Traditional bridge-style coordinate measuring machines (CMM) have established their place in the metrology industry.

However, there are challenges to placing a typical CMM on a shop floor, hence, the development of portable measuring devices.

Although there have been some challenges when it comes to using portable CMMs, the technology is advancing and the trade-offs for using a portable solution over the traditional bridge-type are greatly reduced.

The portable coordinate measuring device has brought inspection right into the production line. Portable measurement is far from the comfort of the traditional climate-controlled metrology lab with their stable granite tables and qualified operators. It’s because not all measuring requires this level of technical control that portable options with the benefits of flexibility are being embraces, along with the fact that portable

CMMs are generally much less expensive than their stationary counterparts.

One of the most popular styles of portable CMMs is the articulated arm. This highly portable device maintains an overall accuracy that is surprisingly comparable to its classic CMM technology. According to Canadian Measurement-Metrology Inc., the arm-style portable measuring device is the number one choice for measurement in the modern manufacturing facility.

Because the arm can be taken to the part for inspection machine downtime and quality control bottlenecks can be greatly reduced.

According a FARO Technology white paper titled 3D Measurement Arm Technology: “arms are designed to adapt to most temperature conditions so they can work in a wide range of environments and are not confined to a temperature-controlled inspection room. The accuracy of arm CMMs exceeds a majority of the hand tools often used to do an inspector’s job.”

There are still several challenges that users of portable measuring devices do need to overcome when operating in production environments, and one of the biggest is vibration.

If the shop floor is inadequately insulated against vibrations, the vibrations can be transmitted to the mechanical measuring process used on arm devices.
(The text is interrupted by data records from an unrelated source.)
theorem witness_ReservedWordsRefusedExactly :
    paramsValid State.reset.params ∧
    refusal (step { State.reset with inputs := [.word 0x00000006#32 six] }) = some .reservedWord ∧
    refusal (step { State.reset with inputs := [.word 0x00000014#32 six] }) = some .reservedWord ∧
    refusal (step { State.reset with inputs := [.word 0x00020005#32 []] }) = some .reservedWord ∧
    refusal (step { State.reset with inputs := [.word 0x00020005#32 six] }) = none :=
  ⟨by decide, rfl, rfl, rfl, rfl⟩

theorem witness_StepPerformsDecodedOperation :
    (¬ paramsValid { Config.reference with ticksPerBit := 9 }) ∧ paramsValid Config.reference ∧
    decode Config.reference.payloadCap 0x00020005#32 six = .ok (.startEncode 2 six) ∧
    decode Config.reference.payloadCap 0x00010001#32 six = .error .strayLength :=
  ⟨by decide, by decide, rfl, rfl⟩

theorem witness_StepWithoutInputIsNop : operable received ∧ received.inputs = [] := by
  and_intros <;> decide

theorem witness_LoopbackSampleReadsTheLine :
    operable { sending 0 0#3 0 with inputs := [.loopRx] } ∧
    ({ sending 0 0#3 0 with inputs := [.loopRx] } : State).inputs = .loopRx :: [] := by
  and_intros <;> decide

theorem witness_RstCycleAppliesPowerOnReset :
    paramsValid received.params ∧ ({ tickCycle with rst := true } : PortsIn).rst = true ∧
    ({ received with inputs := [.cycle { tickCycle with rst := true }] } : State).inputs =
      .cycle { tickCycle with rst := true } :: [] := by and_intros <;> decide

/-- A cycle with all four operations. -/
def fullCycle : PortsIn :=
  { tickCycle with rx := true, start := true, startLen := 1, startPayload := 0x0F, resetDecoder := true }

theorem witness_ClockCycleOrder : ∃ a b c d,
    exec .tick { received with inputs := [] } = .next a ∧ exec (.rxSample fullCycle.rx) a = .next b ∧
    exec (.startEncode fullCycle.startLen
      ((List.range (received.params.frameCap - 2)).map fun i =>
        BitVec.ofNat 8 (fullCycle.startPayload / 2 ^ (8 * i)))) b = .next c ∧
    exec .resetDecoder c = .next d :=
  ⟨_, _, _, _, rfl, rfl, rfl, rfl⟩

theorem witness_EveryClockCycleCompletes :
    coreInv { received with inputs := [.cycle fullCycle] } ∧
    coreInv { sending 3 7#3 9 with inputs := [.loopCycle tickCycle] } := by and_intros <;> decide

/-- A cycle that sets `frame_ready_q`, and one after it. -/
theorem witness_FrameReadyIsAOneCyclePulse : ∃ t u,
    step { receiving 4 0#3 30 with inputs := [.cycle tickCycle, .cycle tickCycle] } = .next t ∧
    t.frameReadyQ = true ∧ step t = .next u := ⟨_, _, rfl, rfl, rfl⟩

theorem witness_ResetDecoderWinsTheCycle :
    coreInv { receiving 7 7#3 30 with inputs := [.cycle fullCycle] } ∧
    fullCycle.resetDecoder = true := by and_intros <;> decide

theorem witness_ReadPortReturnsTheBufferByte :
    7 < received.params.frameCap ∧ received.params.frameCap ≤ 8 := by and_intros <;> decide

theorem witness_LoopbackCycleSamplesTx :
    ({ sending 0 0#3 4 with inputs := [.loopCycle tickCycle] } : State).inputs =
      .loopCycle tickCycle :: [] := rfl

/-- Byte 0x12 goes on the wire as 0x12 under MSB_FIRST and as 0x48 under LSB_FIRST. -/
theorem witness_WireToByteInvertsTheWireOrder :
    (∀ k : BitVec 3, (0x12#8).getLsbD (7 - k.toNat) = wirebit .msbFirst 0x12#8 k) ∧
    (∀ k : BitVec 3, (0x48#8).getLsbD (7 - k.toNat) = wirebit .lsbFirst 0x12#8 k) := by
  and_intros <;> decide

theorem witness_PowerOnMeetsTheInvariants :
    paramsValid Config.reference ∧
    paramsValid { Config.reference with
      ticksPerBit := 2, syncThreshold := 2, watchdogTicks := 2, frameCap := 3, order := .lsbFirst } := by
  and_intros <;> decide

theorem witness_StepKeepsTheInvariant :
    blockInv { receiving 7 7#3 30 with inputs := [.cycle fullCycle] } ∧
    ∃ t, step { receiving 7 7#3 30 with inputs := [.cycle fullCycle] } = .next t :=
  ⟨by decide, ⟨_, rfl⟩⟩

theorem witness_StepKeepsTheEncoderInvariant :
    blockInv { sending 3 7#3 9 with inputs := [.word 0x00000001#32 []] } ∧
    encoderOk { sending 3 7#3 9 with inputs := [.word 0x00000001#32 []] } ∧
    ∃ t, step { sending 3 7#3 9 with inputs := [.word 0x00000001#32 []] } = .next t :=
  ⟨by decide, by decide, ⟨_, rfl⟩⟩

/-- A frame whose last edge arrives: it stays in the frame, with bits before the cursor. -/
theorem witness_StepKeepsTheReceivedFrame :
    blockInv { receiving 7 7#3 10 with inputs := [.word 0x00000013#32 []] } ∧
    receivedFrameOk { receiving 7 7#3 10 with inputs := [.word 0x00000013#32 []] } ∧
    inFrame { receiving 7 7#3 10 with inputs := [.word 0x00000013#32 []] } ∧
    ∃ t, step { receiving 7 7#3 10 with inputs := [.word 0x00000013#32 []] } = .next t ∧
      inFrame t ∧ t.dec.byte = 8 := by
  refine ⟨by decide, fun _ => ⟨rfl, rfl, ?_, by decide⟩, .inl rfl, ⟨_, rfl, .inr rfl, rfl⟩⟩
  intro i hi
  have h : 7 < i := hi
  show Memory.read [(0, 0xAA#8), (1, 0x55#8)] i = 0x00#8
  simp only [Memory.read]
  rw [if_neg (by omega), if_neg (by omega)]
  rfl

/-- The shortest and the longest frame. Of the shortest, at `N = 10`: tick 4 is before the first write, ticks
5 and 9 lie in the first range of bit 0, ticks 10 and 14 in the second, and bit 15 is the last. -/
theorem witness_EncoderLineTiming :
    operable received ∧
    (∃ t, exec (.startEncode 0 six) received = .next t ∧ 0 < 8 * t.enc.total ∧
      15 + 1 = 8 * t.enc.total) ∧
    (∃ t, exec (.startEncode 6 six) received = .next t) ∧
    4 < received.params.ticksPerBit / 2 ∧
    0 * received.params.ticksPerBit + received.params.ticksPerBit / 2 ≤ 5 ∧
    9 < (0 + 1) * received.params.ticksPerBit ∧
    (0 + 1) * received.params.ticksPerBit ≤ 10 ∧
    14 < (0 + 1) * received.params.ticksPerBit + received.params.ticksPerBit / 2 :=
  ⟨by decide, ⟨_, rfl, by decide, rfl⟩, ⟨_, rfl⟩, by decide, by decide, by decide, by decide, by decide⟩

/-- An idle decoder on a quiet line, and a full frame, a short one and an empty one to send. -/
theorem witness_LoopbackLocksAndMatches :
    coreInv (seen false State.reset) ∧ (seen false State.reset).dec.state = .notSynchronized ∧
    (seen false State.reset).dec.active = false ∧
    ((seen false State.reset).det.rxSeen = true →
      (seen false State.reset).det.rxPrev = (seen false State.reset).enc.tx) ∧
    ∃ t, exec (.startEncode 2 six) (seen false State.reset) = .next t :=
  ⟨by decide, rfl, rfl, by decide, ⟨_, rfl⟩⟩

theorem witness_LoopbackRoundTrip :
    coreInv State.reset ∧ State.reset.dec.state = .notSynchronized ∧
    State.reset.dec.active = false ∧
    (State.reset.det.rxSeen = true → State.reset.det.rxPrev = State.reset.enc.tx) ∧
    (∃ t, exec (.startEncode 6 six) State.reset = .next t ∧
      6 = min 6 State.reset.params.payloadCap) ∧
    (∃ t, exec (.startEncode 2 six) State.reset = .next t ∧
      2 = min 2 State.reset.params.payloadCap ∧ 2 ≠ State.reset.params.payloadCap) ∧
    ∃ t, exec (.startEncode 0 six) State.reset = .next t :=
  ⟨by decide, rfl, rfl, by decide, ⟨_, rfl, rfl⟩, ⟨_, rfl, rfl, by decide⟩, ⟨_, rfl⟩⟩

end Sys2Proof.Tests
end

section
/-! The rules that every operation, clock cycle and step obeys: which effect an operation performs, and
how an invariant of the two sessions passes from the operations to `runOps`, `clockCycle` and `step`. -/

namespace Sys2Proof.Machine

/-! ## What an operation does when it completes -/

/-- The effect that `exec` performs behind its guard. -/
def effect (i : Instr) (s : State) : State :=
  match i with
  | .nop => s
  | .tick => tick s
  | .rxSample level => rxSample level s
  | .edge d => edge d s
  | .resetDecoder => resetDecoder s
  | .startEncode len payload => startEncode len payload s

/-- An operation that completes was performed in an operable state, and had its effect. -/
theorem exec_next {i : Instr} {s t : State} (h : exec i s = .next t) :
    operable s ∧ t = effect i (beginOp s) := by
  cases i with
  | nop => exact (exec_nop_next_iff s t).mp h
  | tick => exact (exec_tick_next_iff s t).mp h
  | rxSample level => exact (exec_rxSample_next_iff level s t).mp h
  | edge d => exact (exec_edge_next_iff d s t).mp h
  | resetDecoder => exact (exec_resetDecoder_next_iff s t).mp h
  | startEncode len payload =>
    obtain ⟨ho, -, ht⟩ := (exec_startEncode_next_iff len payload s t).mp h
    exact ⟨ho, ht⟩

@[simp] theorem effect_params (i : Instr) (s : State) : (effect i s).params = s.params := by
  cases i <;> simp [effect]
@[simp] theorem effect_frameReadyQ (i : Instr) (s : State) :
    (effect i s).frameReadyQ = s.frameReadyQ := by
  cases i <;> simp [effect]
@[simp] theorem effect_inputs (i : Instr) (s : State) : (effect i s).inputs = s.inputs := by
  cases i <;> simp [effect]

/-- No operation writes the parameters (10_state.md R41). -/
theorem exec_params {i : Instr} {s t : State} (h : exec i s = .next t) : t.params = s.params := by
  obtain ⟨-, rfl⟩ := exec_next h
  exact effect_params i (beginOp s)

/-! ## What a clock cycle and a step do -/

/-- A clock cycle that answers a next state is a power-on reset, or its operations in their order. -/
theorem clockCycle_next {ports : PortsIn} {s t : State} (h : clockCycle ports s = .next t) :
    paramsValid s.params ∧
      ((ports.rst = true ∧ t = powerOnReset s) ∨
       (ports.rst = false ∧ ∃ u, runOps (cycleOps s.params ports) s = .next u ∧
          t = { u with frameReadyQ := u.outReady })) := by
  unfold clockCycle at h
  split at h
  · cases h
  · rename_i hp
    refine ⟨not_not.mp hp, ?_⟩
    cases hr : ports.rst with
    | true =>
      simp only [hr, if_true, Host.Outcome.next.injEq] at h
      exact .inl ⟨rfl, h.symm⟩
    | false =>
      simp only [hr, Bool.false_eq_true, if_false] at h
      cases hu : runOps (cycleOps s.params ports) s with
      | next u =>
        simp only [hu, Host.Outcome.next.injEq] at h
        exact .inr ⟨rfl, u, rfl, h.symm⟩
      | fault f => cases f
      | refused r => simp [hu] at h

theorem State.dropInput_of_nil {s : State} (h : s.inputs = []) : s.dropInput = s := by
  cases s
  simp_all [State.dropInput]

/-- A step that answers a next state performs one operation or one clock cycle, on the state without the
input that presented it. -/
theorem step_next {s t : State} (h : step s = .next t) :
    (∃ i, exec i s.dropInput = .next t) ∨ ∃ ports, clockCycle ports s.dropInput = .next t := by
  unfold step at h
  split at h
  next hn => exact .inl ⟨.nop, by rwa [State.dropInput_of_nil hn]⟩
  next w side _ _ =>
    split at h
    · cases h
    · split at h
      next i _ => exact .inl ⟨i, h⟩
      next => cases h
  next => exact .inl ⟨_, h⟩
  next => exact .inr ⟨_, h⟩
  next => exact .inr ⟨_, h⟩

/-! ## Invariants of the two sessions -/

/-- A predicate that looks at the parameters and at the two sessions only. -/
def OfSessions (I : State → Prop) : Prop :=
  ∀ s t : State, t.params = s.params → t.enc = s.enc → t.dec = s.dec → I s → I t

theorem runOps_keeps {I : State → Prop} (hI : OfSessions I)
    (hexec : ∀ i s t, exec i s = .next t → I s → I t) {is : List Instr} {s t : State}
    (h : runOps is s = .next t) (hs : I s) : I t := by
  induction is generalizing s t with
  | nil =>
    rw [runOps_nil] at h
    cases h
    exact hI s _ rfl rfl rfl hs
  | cons i rest ih =>
    obtain ⟨u, v, hu, hv, rfl⟩ := (runOps_cons_next_iff i rest s t).mp h
    exact hI v _ rfl rfl rfl (ih hv (hexec i s u hu hs))

/-- What holds after power-on reset and is kept by every operation is kept by every step. -/
theorem step_keeps {I : State → Prop} (hI : OfSessions I)
    (hexec : ∀ i s t, exec i s = .next t → I s → I t)
    (hreset : ∀ p, paramsValid p → I (State.powerOn p)) {s t : State}
    (h : step s = .next t) (hs : I s) : I t := by
  have hdrop : I s.dropInput := hI s _ rfl rfl rfl hs
  rcases step_next h with ⟨i, hi⟩ | ⟨ports, hc⟩
  · exact hexec i _ t hi hdrop
  · obtain ⟨hp, ⟨-, rfl⟩ | ⟨-, u, hu, rfl⟩⟩ := clockCycle_next hc
    · exact hI (State.powerOn s.dropInput.params) _ rfl rfl rfl (hreset _ hp)
    · exact hI u _ rfl rfl rfl (runOps_keeps hI hexec hu hdrop)

/-- A predicate that looks at the parameters and at the encode session only. -/
def OfEncoder (J : State → Prop) : Prop :=
  ∀ s t : State, t.params = s.params → t.enc = s.enc → J s → J t

/-- A predicate that looks at the parameters and at the decode session only. -/
def OfDecoder (J : State → Prop) : Prop :=
  ∀ s t : State, t.params = s.params → t.dec = s.dec → J s → J t

theorem OfEncoder.ofSessions {J : State → Prop} (hJ : OfEncoder J) : OfSessions J :=
  fun s t hp he _ => hJ s t hp he

/-- What ENC_TICK and START_ENCODE keep of the encoder every operation keeps: no other operation writes
the encode session (40_encoder.md R100). -/
theorem exec_keeps_encoder {J : State → Prop} (hJ : OfEncoder J)
    (htick : ∀ s, operable s → J s → J (encTick s))
    (hstart : ∀ len payload s, operable s → J s → J (startEncode len payload s))
    {i : Instr} {s t : State} (h : exec i s = .next t) (hs : J s) : J t := by
  obtain ⟨ho, rfl⟩ := exec_next h
  have hbegin : J (beginOp s) := hJ s _ rfl rfl hs
  have hframe : (effect i (beginOp s)).enc = (beginOp s).enc → J (effect i (beginOp s)) :=
    fun he => hJ _ _ (effect_params i _) he hbegin
  cases i with
  | nop => exact hbegin
  | tick => exact hJ _ _ (decTick_params _) (decTick_enc _) (htick (beginOp s) ho hbegin)
  | rxSample level => exact hframe (rxSample_enc level _)
  | edge d => exact hframe (edge_enc d _)
  | resetDecoder => exact hframe (resetDecoder_enc _)
  | startEncode len payload => exact hstart len payload (beginOp s) ho hbegin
A portable solution designed to overcome this limitation is the optical portable CMM system.

“The limitations for the mechanical, portable CMMs are that they are very sensitive to vibrations. Due to this limitation, now we can see in the market more and more optical CMMs,” says Jean-Francois Larue, product director, Creaform.

One such device is the HandyProbe from Creaform. This optical system uses a wireless hand-held device for measuring instead of the fixed arm. It is also possible to put optical targets on the part, that way the part can be tracked if moved. Optical devices require a tracking unit within an operating space in order to function. Creaform’s tracker, the C-Track has dual-camera sensors, fitted with high quality optics and special lighting, enabling them to measure all reflectors within their operating space.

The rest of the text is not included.